Już blisko do centrum miasta, gdzie wznoszą się domy - wieże.
Przechodząc pod widocznym łukiem
wychodzimy na centralny plac miasta, Piazza della Cisterna.
Wokół placu rozlokowały się liczne kafejki, restauracje i sklepy z pamiątkami. Są też lodziarnie z ponoć najlepszymi lodami we Włoszech. Ile razy to słyszeliśmy ? Ale faktycznie, lody były dobre.
Wokół atmosfera sjesty, większość osób to turyści szukający cienia. Nagrzany słońcem plac daje się we znaki.
Zachwycają detale architektoniczne.
Zaraz obok znajduje się drugi centralny plac miasta, Piazza del Duomo. A przy nim surowa bryła, kiedyś katedry, a dzisiaj kolegiaty Santa Maria Assunta pochodzącej z XI wieku.
Prostota fasady mogłaby wskazywać, że w środku nie ma nic ciekawego. Nic bardziej mylnego, bowiem wnętrza katedry kryją cykl wspaniałych fresków pochodzących z XIV wieku. Już przed wejściem do środka mamy ich przedsmak, oglądając fresk Zwiastowanie w przylegającej do katedry loggii.
Z uwagi na restrykcyjnie przestrzegany zakaz fotografowania udało mi się zrobić tylko kilka zdjęć fresków. Dlatego dla zobrazowania wnętrza katedry posłużę się jego panoramą 360° znalezioną w internecie.
Jak widać na ścianach katedry trudno znaleźć wolne miejsce. Na lewej znajduje się cykl fresków przedstawiających sceny ze Starego Testamentu. Ich autorem jest Bartolo di Fredi. Ukończył je w 1367 roku. Po prawej stronie namalowano sceny z Nowego Testamentu autorstwa Barna da Siena oraz jego uczniów, którzy ukończyli freski po tym, jak artysta spadł z rusztowania podczas malowania. Poniżej zbliżenie na kilka fresków.
Męczeństwo św. Sebastiana
Sceny z Nowego Testamentu
Freski przedstawiające śmierć i pogrzeb św. Finy.

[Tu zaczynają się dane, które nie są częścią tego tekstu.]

-- ==== Sys2Proof/Tests/Slice0.lean ====
section
/-! SUPPORT. The tests of the model: worked examples of the manual, an ill-formed command for each check, and for every
statement's clause a state and operands that meet its hypotheses together. -/

namespace Sys2Proof.Tests

open Sys2Proof.Machine Sys2Proof.Claims

set_option Elab.async false
set_option maxRecDepth 20000
set_option linter.unreachableTactic false
set_option linter.unusedTactic false
set_option linter.unusedVariables false
set_option linter.unnecessarySeqFocus false

/-! ### The states of the tests -/

def laneUp : LaneSt := { state := .inService, powered := true }

/-- A module in Active, Lead, three lanes in service, a valid module time, its signal box waiting for a reset. -/
def up : State :=
  { mono := 1000000
    pow := { state := .active, railsOk := true }
    lanes := ⟨laneUp, laneUp, laneUp⟩
    time := { running := true, state := 2, sec := 1000 }
    host := { imgActive := some 0 }
    cons := { role := .lead, addr := 1, lead := 1 }
    sb := { powered := true, state := .resetWait } }

/-- The same with one island as given, at channel 0. -/
def ch0 (i : Isl) : State := { up with isl := i :: List.replicate 127 {} }

/-- The same with every PTP port as given. -/
def ptpUp (p : PtpPortSt) : State := { up with time.ptp := List.replicate 12 p, time.ptpClock := { clockType := 1 } }

/-- The same with all that a reset needs, and the end of a reset pulse of the given width. -/
def sbReady (width : Nat) : State :=
  { up with
    sb := { powered := true, state := .resetWait, esd := { a := true, b := true }, en := { a := true, b := true },
            proofDone := true, limitsOk := true, present := ⟨true, true, true⟩, pulseEnd := some width } }

/-- The state that an outcome goes on to. -/
def nextOf (o : Host.Outcome State Fault Refusal) (s : State) : State :=
  match o with
  | .next t => t
  | _ => s

/-- The digits 1 to 9 in ASCII. -/
def bytes9 : List Byte := [49, 50, 51, 52, 53, 54, 55, 56, 57]

/-! ### Packets -/

/-- A session in slot 0, of level MAINTAIN. -/
def sess : Session := { value := 7, authority := 2, slots := [{ tag := 3, done := true }] }

/-- The state with that session open. -/
def withSession (s : State) : State := { s with host.sessions := some sess :: List.replicate 7 none }

/-- The state that the checks of a command's own fields meet, for the first packet of that session. -/
def atFields (p : Packet) (s : State) : State :=
  let s := withSession s
  let v := onSession 0 (fun y => { y with seq := p.sequence, lastAt := s.mono, src := p.src }) s
  if slotless p.opcode then v
  else match takeSlot { sess with seq := p.sequence, lastAt := s.mono, src := p.src }
      { tag := p.tag, opcode := p.opcode, noReply := noReply p, queue := p.queue, sequence := p.sequence } with
    | some y => onSession 0 (fun _ => y) v
    | none => v

/-- A command packet of that session. -/
def pkt (op : Nat) (payload : List Byte) : Packet := { opcode := op, session := 7, sequence := 1, payload }

theorem pkt_taken (spec : OpSpec) (op : Nat) (pl : List Byte) (s : State) (h1 : junctionUp (withSession s) = true)
    (h2 : max (spec.auth (pkt op pl)) (spec.authNow (atFields (pkt op pl) s) (pkt op pl)) ≤ 2)
    (h3 : roleOk spec (atFields (pkt op pl) s) (pkt op pl) = true) (h4 : spec.len (atFields (pkt op pl) s) (pkt op pl) = true)
    (h5 : servedNow (atFields (pkt op pl) s) (pkt op pl) = true) :
    Taken spec (pkt op pl) (withSession s) 0 sess (atFields (pkt op pl) s) where
  up := h1
  inSession := by show (7 : Nat) ≠ 0; decide
  session := by simp [sessionOf, withSession, pkt, sess]; rfl
  newer := by show (0 : Nat) < 1; decide
  state := by
    refine ⟨_, rfl, ?_⟩
    unfold atFields
    by_cases h : slotless (pkt op pl).opcode = true
    · exact .inl ⟨h, by simp only [h, if_true]⟩
    · refine .inr ⟨by simpa using h, ?_⟩
      simp only [h]
      exact ⟨_, rfl, rfl⟩
  queue := by show (0 : Nat) < 32; decide
  flags := by show (0 : Nat) < 4; decide
  source := fun _ _ _ h => by cases h
  authority := h2
  role := h3
  length := h4
  served := h5

/-- The hypotheses of `Answers`, met together. -/
def Reached (op : Nat) (spec : OpSpec) (ok : Nat → Packet → State → Prop) (done : Nat → Packet → State → Done) : Prop :=
  ∃ (p : Packet) (s : State) (k : Nat) (x : Session) (u : State), p.opcode = op ∧ Taken spec p s k x u ∧ ok k p u ∧
    24 + (done k p u).result.length ≤ x.maxPacket ∧ (done k p u).result.length ≤ 4076

theorem reached {op : Nat} {spec : OpSpec} {ok : Nat → Packet → State → Prop} {done : Nat → Packet → State → Done}
    (pl : List Byte) (s : State) (h1 : junctionUp (withSession s) = true)
    (h2 : max (spec.auth (pkt op pl)) (spec.authNow (atFields (pkt op pl) s) (pkt op pl)) ≤ 2)
    (h3 : roleOk spec (atFields (pkt op pl) s) (pkt op pl) = true) (h4 : spec.len (atFields (pkt op pl) s) (pkt op pl) = true)
    (h5 : servedNow (atFields (pkt op pl) s) (pkt op pl) = true) (h6 : ok 0 (pkt op pl) (atFields (pkt op pl) s))
    (h7 : (done 0 (pkt op pl) (atFields (pkt op pl) s)).result.length ≤ 4076) : Reached op spec ok done :=
  ⟨pkt op pl, withSession s, 0, sess, atFields (pkt op pl) s, rfl, pkt_taken spec op pl s h1 h2 h3 h4 h5, h6,
    by show 24 + _ ≤ 4100; omega, h7⟩

theorem test_systemCommandsAnswer_3 : ∃ (p : Packet) (s : State) (j : Nat) (x : Session) (v : State), junctionUp s = true ∧
    p.opcode = 0x0103 ∧ p.session = 0 ∧ p.queue < 32 ∧ p.flags < 4 ∧ (∀ q i n, p.src = .pcie q i n → q = p.queue) ∧
    p.payload.length = 40 ∧ fieldByte p.payload 0 ≤ 2 ∧ fieldByte p.payload 1 ≤ 4 ∧ fieldNat p.payload 2 2 = 0 ∧
    fieldNat p.payload 4 2 = 0 ∧ levelGranted s p = true ∧ sameOpen s (fieldNat p.payload 8 8) p.src = none ∧
    freeSession s = some j ∧ x = newSession s j p ∧ v = { s with
      host.sessions := s.host.sessions.set j (some x)
      host.nonces := s.host.nonces.filter (fun n => decide (s.mono < n.2 + 60000)) } ∧ (openResult v j x).length ≤ 4076 :=
  ⟨{ opcode := 0x0103, payload := zeros 40 }, up, 0, _, _, by decide, rfl, rfl, by decide, by decide,
    (fun _ _ _ h => by cases h), by decide, by decide, by decide, by decide, by decide, by decide +kernel, by decide +kernel,
    by decide +kernel, rfl, rfl, by decide +kernel⟩

/-! ### Worked examples of the manual

Each expected value stands in the chapter named. -/

/-- Chapter 07, R201: half a least significant bit rounds to even. -/
theorem test_wb_half : wb 0x4000 0 = 0 ∧ wb 0xC000 0 = 2 ∧ wb (-0x4000) 0 = 0 := by decide +kernel

/-- Chapter 07, R201: 0.75 × 0.75 + 0.75 × 0.75 saturates on its write-back. -/
theorem test_wb_saturates : wb (accAdd (24576 * 24576) (24576 * 24576)) 0 = 32767 := by decide +kernel

/-- Chapter 03, Table 3-5: 15 ns before the loss, 237 ns after 600 s, 1 µs passed after 1,264 s and not after 1,263 s. -/
theorem test_holdover : let s := fun t : Nat => { up with mono := 1000 * t, time.e0 := 15, time.lostAt := some 0 }
    roundEven (holdEst (s 600)) = 237 ∧ roundEven (holdEst (s 1264)) = 1001 ∧ roundEven (holdEst (s 3000)) = 5568 ∧
      holdEst (s 1263) < 1000 := by decide +kernel

/-- Chapter 12, Table 12-19: the session value of address 1, slot 2, frame 0x0004_1A00. -/
theorem test_session_value : sessionValue { up with tt.frame := 0x00041A00 } 2 = 0x12041A00 ∧ sessionSlot 0x12041A00 = 2 := by decide

/-- Chapter 12, Table 12-19: a result read again answers REPEAT with read count 2. -/
theorem test_result_read_again :
    let d := getResultSpec.run 0 (pkt 0x0105 [0x21, 0, 0, 0])
      { up with host.sessions := [some { slots := [{ tag := 0x21, opcode := 0x0404, status := 1, reads := 1, done := true }] }] }
    d.status = 3 ∧ d.reads = 2 := by decide

/-- Chapter 13, R404 and the example: sequence 651,937 after REC_FIRST 640,000 lies in slot 11,937 at 0x000B_A840. -/
theorem test_recorder_slot : slotAddr (651937 - 640000) = 0x000BA840 := by decide

/-- Chapter 13, Table 13-5: the window words of the hold record. -/
theorem test_recorder_window :
    let b := recBytes 651937 { source := 2, code := 1, lanes := 7, quality := 3, opSec := 41223907, cycles := 212, data := [2, 1] }
    leNat (b.take 4) = 0x0009F2A1 ∧ leNat ((b.drop 4).take 4) = 0x027506E3 ∧ leNat ((b.drop 8).take 4) = 0xD4 ∧
      leNat ((b.drop 24).take 4) = 0x00010203 ∧ leNat ((b.drop 28).take 4) = 0x00010207 ∧ leNat ((b.drop 32).take 4) = 0 := by
  decide

/-- Chapter 02, Table 2-6: association held in all lanes; the frame goes on with the next activity. -/
theorem test_association_held :
    (nextOf (exec (.heldAtSignal 2 ⟨true, true, true⟩) { up with tt.nextAct := 2 }) up).tt.nextAct = 3 := by decide +kernel

/-- Chapter 09, R280: the alarm levels 43,000 and 7,200. -/
theorem test_alarm_level :
    (alarmCause up { state := .regulate, cfg := { alarmHigh := true } }).driven = 43000 ∧
      (alarmCause up { state := .regulate }).driven = 7200 := by decide

/-- Chapter 00, R463: a difference of 180° either way is +180°. -/
theorem test_wrap180 : wrap180 540 = 180 ∧ wrap180 (-180) = 180 ∧ wrap180 181 = -179 := by decide +kernel

/-- Chapter 01, R19: tick 9 is followed by tick 0 of the next frame. -/
theorem test_frame_wraps : (advance { up with tt.tick := 9, tt.frame := 7 }).tt.tick = 0 ∧
    (advance { up with tt.tick := 9, tt.frame := 7 }).tt.frame = 8 := by decide +kernel

/-- Chapter 10, R317: a pulse of 2,000 ms starts RUN, one of 2,001 ms does not. -/
theorem test_reset_pulse :
    (nextOf (exec .resetPulse (sbReady 2000)) up).sb.state = .run ∧
      (nextOf (exec .resetPulse (sbReady 2001)) up).sb.state = .resetWait := by decide +kernel

/-- Chapter 12, R363 and Table 12-2: a datagram from a source outside the list is counted and not answered. -/
theorem test_unlisted_source :
    (nextOf (exec (.commandDatagram 3 (.udp 9 1 47810 false {}))
      { up with image.cmd.ports := List.replicate 12 { service := true, ranges := [(1, 8)] } }) up).host.unlisted = 1 := by
  decide +kernel

/-- The published check values of the CRCs that the manual names, over the digits 1 to 9 (chapter 12 CRC-32C, chapter 11
CRC-64, chapter 04 CRC-24Q). -/
theorem test_crc_check_values :
    crc32c (bytes9) = 0xE3069283 ∧ crc64 bytes9 = 0x995DC9BBDF1939FA ∧ crc24q bytes9 = 0xCDE703 := by decide +kernel

/-- No word of the opcode table spells a command: the table gives no bits. -/
theorem test_no_words (n w : Nat) : decodeTableWord n w = none := rfl

/-- BAR0 is 64 KiB (chapter 12, R380). -/
theorem test_beyond_bar0 : exec (.registerWrite 65536 1) up = .fault (.outsideBar0 65536) := rfl

/-- An empty queue idles (assumption 8). -/
theorem test_idle : step up = .next up := rfl

/-- Of a REF_DISABLE and a REF_ENABLE of one reference in one host service the last applies (R61); alone, a REF_ENABLE of an
enabled reference is OK (R64). -/
theorem test_last_of_two_applies :
    let s : State := { up with image.ref.refs := List.replicate 16 (some {}), ref.refs := List.replicate 16 { enabled := true } }
    let d := (refSetSpec false).run 0 { payload := [0, 3, 0, 0] } s
    let e := (refSetSpec true).run 0 { payload := [0, 3, 0, 0] } d.state
    d.status = 1 ∧ e.status = 1 ∧ effectOrder e.state.host.deferred = [.refSet false 3 true] ∧
      ((refSetSpec true).run 0 { payload := [0, 3, 0, 0] } s).status = 0 := by decide +kernel
/-! ### Ill-formed commands, one for each check -/

theorem test_illFormed_1 : ([.recordArrival { link := 193 },
    .recordArrival { stampNs := 5, doneNs := 4 },
    .recordArrival { data := .rtcm (List.replicate 1030 0) },
    .fastPacketTimeout (64) 1 1,
    .sensorDeviating .heading (25),
    .sensorReadmit .heading (25),
    .refNoData true 24,
    .refNoData false 16,
    .probationEnd (16),
    .periodLost (3),
    .transitEntry (32) 1,
    .transitEntry 1 (4),
    .heldAtSignal (13) ⟨true, true, true⟩,
    .outcomeTimeout (13) .a,
    .persistentHold (9),
    .sourceQualified (4) 1,
    .sourceLost (4),
    .ppsOutPulse (2),
    .ppsInEdge (1000000000),
    .ptpMessage (12) {},
    .ptpAnnounceTimeout (12),
    .txStampQueued (12) {},
    .snapLatch (2 ^ 32),
    .timeGet { opcode := 0x0100 }] : List Instr).all (fun c => !c.wf) = true := by decide

theorem test_illFormed_2 : ([.timeSource { opcode := 0x0100 },
    .ptpConfig { opcode := 0x0100 },
    .txStampRead { opcode := 0x0100 },
    .ppsConfig { opcode := 0x0100 },
    .channelStateChange (160) .timeout,
    .rtcmFrame (List.replicate 1030 0),
    .antennaFaultDetect (2) {},
    .antennaRetry (2) true,
    .gnssStatus { opcode := 0x0100 },
    .gnssRaw { opcode := 0x0100 },
    .gnssCorrections { opcode := 0x0100 },
    .gnssMode { opcode := 0x0100 },
    .integrityReport { opcode := 0x0100 },
    .refEnable { opcode := 0x0100 },
    .refDisable { opcode := 0x0100 },
    .refStatus { opcode := 0x0100 },
    .leverArmGet { opcode := 0x0100 },
    .leverArmFreeze { opcode := 0x0100 },
    .trackTableRead { opcode := 0x0100 },
    .fusionStatus { opcode := 0x0100 },
    .gridSnapshot { opcode := 0x0100 },
    .conflictResolve { opcode := 0x0100 },
    .setpointSet { opcode := 0x0100 },
    .loopBankWrite { opcode := 0x0100 }] : List Instr).all (fun c => !c.wf) = true := by decide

Po wyjściu z katedry rozglądamy się po niewielkim placu katedralnym. To przy nim znajdują się największe wieże, w tym ta najwyższa Torre Grossa o wysokości 54 metry. Można na nią wejść, by podziwiać jeden z najwspanialszych widoków w Toskanii.
Nie byliśmy tak szaleni, by w upale, jaki był tego dnia, wspinać się po karkołomnych schodach na wieżę. Znaleźliśmy o wiele przyjemniejsze miejsce. Pobliski park na wzgórzu, gdzie w cieniu drzew mogliśmy podziwiać tak miasto, jak i okolicę.
Zielone wzgórza Toskanii - niezapomniany widok, wywołujący tęsknotę i miłe wspomnienia.
W końcu przyszedł czas na opuszczenie San Gimignano. Wracamy tą samą trasą. Przed bramą San Giovanni w widocznej knajpce kupujemy jeszcze pyszne panini.
Od 1990 roku Stare Miasto San Gimignano figuruje na Liście Światowego Dziedzictwa Kulturowego i Przyrodniczego UNESCO.
Lokalizacja
Ja zakochałam się w San Gimignano od pierwszego wejrzenia i jeśli tylko wrócę do Toskanii na pewno go odwiedzę. To jedno z piękniejszych toskańskich miasteczek.
OdpowiedzUsuńPozdrawiam:)
Też chętnie odwiedzę San Gimignano, chociaż z drugiej strony tyle tam jeszcze jest do zobaczenia ciekawych miejsc, że szkoda czasu na powtórki.
UsuńPozdrawiam :)
Coś mamy wspólnego w tym naszym podróżowaniu. Oboje lubimy zwiedzać warownie i średniowieczne miasta. Podobnie jak Ty mam jeszcze wiele w zanadrzu do pokazania. Urzekły mnie budowle francuskie, które tak bardzo nie różnią się od tych włoskich. Wiele z nich zachowało mury obronne również w całości.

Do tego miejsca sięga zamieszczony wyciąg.